Plastic sea

March 20, 2019


ON March 16, curators at a wildlife museum in Davao City in the Philippines, received a call to collect a young whale that was severely emaciated, breathing its last and vomiting blood. By the time the marine experts reached the site, the whale was declared dead. But the real shock came when the large mammal’s body was transported to the museum’s lab for an autopsy — 40kg of plastic bags were recovered from its stomach. This included 16 rice sacks, four banana plantation-style bags and multiple shopping bags. Unable to digest nutrients due to the massive amount of plastic clogging its intestines, the whale likely died from starvation or gastric shock.
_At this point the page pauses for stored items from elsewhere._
-- ==== Sys2Proof/Machine/Flags.lean ====
section
/-! DEFINITION. Every flag computation (10_state.md R21): what the seven flag writers put into `VF`,
and the arithmetic results beside them (42_alu.md R130). -/

namespace Sys2Proof.Machine

/-- A flag as the byte written to `VF`: 1 or 0. -/
def flagByte (b : Bool) : Byte := if b then 1 else 0

/-- Carry: the true sum exceeds 255 (42_alu.md R137). -/
def carryOut (a b : Byte) : Bool := a.toNat + b.toNat > 255

/-- No borrow: minuend at least the subtrahend, equality included (42_alu.md R138, R140). -/
def noBorrow (minuend subtrahend : Byte) : Bool := minuend.toNat ≥ subtrahend.toNat

/-- The bit a right shift moves out (42_alu.md R139). -/
def shrOut (a : Byte) : Bool := a.getLsbD 0

/-- The bit a left shift moves out (42_alu.md R141). -/
def shlOut (a : Byte) : Bool := a.getLsbD 7

/-- The untruncated index sum passes the top of memory (43_index_memory.md R152). -/
def indexPassed (i : Word) (v : Byte) : Bool := i.toNat + v.toNat > 0xFFF

/-- The sum modulo 256. -/
def addByte (a b : Byte) : Byte := BitVec.ofNat 8 (a.toNat + b.toNat)

/-- The difference modulo 256. -/
def subByte (a b : Byte) : Byte := a - b

/-- Shift right by one, a 0 coming in (42_alu.md R130, R139). -/
def shrByte (a : Byte) : Byte := a >>> 1

/-- Shift left by one, a 0 coming in (42_alu.md R130, R141). -/
def shlByte (a : Byte) : Byte := a <<< 1

/-- The index sum modulo 2^16 (10_state.md R22, the spec's decision D18). -/
def addIndex (i : Word) (v : Byte) : Word := BitVec.ofNat 16 (i.toNat + v.toNat)

/-- The three decimal digits of a byte, hundreds first (43_index_memory.md R154). -/
def bcdDigits (v : Byte) : List Byte :=
  [BitVec.ofNat 8 (v.toNat / 100), BitVec.ofNat 8 (v.toNat / 10 % 10), BitVec.ofNat 8 (v.toNat % 10)]

/-- A timer goes down by 1 if it is not 0 (40_cycle_engine.md R97). -/
def tickDown (t : Byte) : Byte := if t.toNat > 0 then t - 1 else t

end Sys2Proof.Machine
end

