-- ==== Sys2Proof/Machine/Grid.lean ====
section
/-! DEFINITION. The display buffer (10_state.md R30) and plotting a sprite on it by exclusive-or
(44_display.md R170, R172, R173). A grid is a list of rows of pixels; a drawing carries the collision
found so far beside the grid. -/

namespace Sys2Proof.Machine

/-- `disp[r][c]`; a place outside the grid is off. -/
def Grid.pixel (g : List (List Bool)) (r c : Nat) : Bool := ((g[r]?.getD [])[c]?).getD false

/-- `disp[r][c] <- disp[r][c] xor 1`. -/
def Grid.toggle (g : List (List Bool)) (r c : Nat) : List (List Bool) :=
  g.modify r (fun row => row.modify c (fun p => !p))

/-- The grid has `h` rows of `w` pixels. -/
abbrev Grid.sized (w h : Nat) (g : List (List Bool)) : Prop :=
  g.length = h ∧ ∀ row ∈ g, row.length = w

/-- Plot one set sprite bit at column `px`, row `py`: clipped off the buffer (R173), else a collision
if the pixel was 1, and the pixel toggled (R172). -/
def Grid.plotPixel (w h px py : Nat) (d : List (List Bool) × Bool) : List (List Bool) × Bool :=
  if px < w ∧ py < h then (Grid.toggle d.1 py px, d.2 || Grid.pixel d.1 py px) else d

/-- Bit `7 - c` of a sprite byte belongs to column `c` of the sprite (R170, the spec's decision D24). -/
def Grid.spriteBit (b : Byte) (c : Nat) : Bool := b.getLsbD (7 - c)

/-- Columns `c, c+1, …` of one sprite row, the first `k` of them, on display row `py` (R172). -/
def Grid.plotColumns (w h x0 py : Nat) (b : Byte) :
    Nat → Nat → List (List Bool) × Bool → List (List Bool) × Bool
  | 0, _, d => d
  | k + 1, c, d =>
    Grid.plotColumns w h x0 py b k (c + 1)
      (if Grid.spriteBit b c then Grid.plotPixel w h (x0 + c) py d else d)

/-- The rows of a sprite, one byte each, on display rows `py, py+1, …` (R172). -/
def Grid.plotRows (w h x0 : Nat) : Nat → List Byte → List (List Bool) × Bool → List (List Bool) × Bool
  | _, [], d => d
  | py, b :: rows, d => Grid.plotRows w h x0 (py + 1) rows (Grid.plotColumns w h x0 py b 8 0 d)

end Sys2Proof.Machine
end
In May 2018, another whale was recovered from the waters of southern Thailand. After five days of suffering, the unfortunate animal coughed out bits of plastic before it passed away. During the autopsy, 8kg of plastic bags were pulled out from its stomach. In 2017, an Ocean Conservancy report found that the Philippines and Thailand were among the top five countries dumping more plastic into the ocean than the rest of the world combined. But the issue is clearly not just a Southeast Asian phenomenon.
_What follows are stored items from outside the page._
-- ==== Sys2Proof/Machine/KeysTimers.lean ====
section
/-! DEFINITION. Key skips, await keypress, timer read and write (45_keys_timers.md R185 to R191). -/

namespace Sys2Proof.Machine

/-- `Ex9E` SKP Vx (R186). -/
def execSkp (x : Nibble) (s : State) : Host.Outcome State Fault Refusal :=
  guarded (.skp x) .keyOutOfRange (s.keyGuardFails x) s (skipIf (s.keyDown (s.keyOperand x)) s)

/-- `ExA1` SKNP Vx (R187). -/
def execSknp (x : Nibble) (s : State) : Host.Outcome State Fault Refusal :=
  guarded (.sknp x) .keyOutOfRange (s.keyGuardFails x) s (skipIf (!s.keyDown (s.keyOperand x)) s)

/-- `Fx07` LD Vx, DT (R188). -/
def execLdVxDT (x : Nibble) (s : State) : Host.Outcome State Fault Refusal :=
  sequential (s.writeV x s.DT)

/-- `Fx0A` LD Vx, K (R189): the lowest key that is down, or a stalled cycle in which `pc` stays. -/
def execLdVxK (x : Nibble) (s : State) : Host.Outcome State Fault Refusal :=
  match s.lowestKey with
  | some k => sequential (s.writeV x (k.setWidth 8))
  | none => .next s

/-- `Fx15` LD DT, Vx (R190). -/
def execLdDTVx (x : Nibble) (s : State) : Host.Outcome State Fault Refusal :=
  sequential (s.writeDT (s.readV x))

/-- `Fx18` LD ST, Vx (R191). -/
def execLdSTVx (x : Nibble) (s : State) : Host.Outcome State Fault Refusal :=
  sequential (s.writeST (s.readV x))

end Sys2Proof.Machine
end

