-- ==== Sys2Proof/Machine/Core.lean ====
section
/-! DEFINITION. The machine behind the host's interface. -/

def Sys2Proof.core : Host.Core :=
  { State := Sys2Proof.Machine.State, Fault := Sys2Proof.Machine.Fault,
    Refusal := Sys2Proof.Machine.Refusal, step := Sys2Proof.Machine.step,
    reset := Sys2Proof.Machine.State.reset }
end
Modern civilisation’s addiction to plastic — and convenience — is costing the planet dearly. There is evidence that plastic has even infiltrated the deepest parts of the ocean ie over 10km below the surface. The worldwide production of plastic has increased to nearly 300m tonnes a year. Over 8m of that ends up in the oceans, where it can take anywhere from 100 to 1,000 years to disintegrate. When the first synthetic, mass-produced plastic was created in the early 20th century, it was heralded as one of the greatest inventions of modern times. Low-cost and easy to manufacture, it went on to change every aspect of human life and commerce. Unfortunately, its greatest strength — its durability — has come to haunt us and our future generations. Plastic is suffocating us all.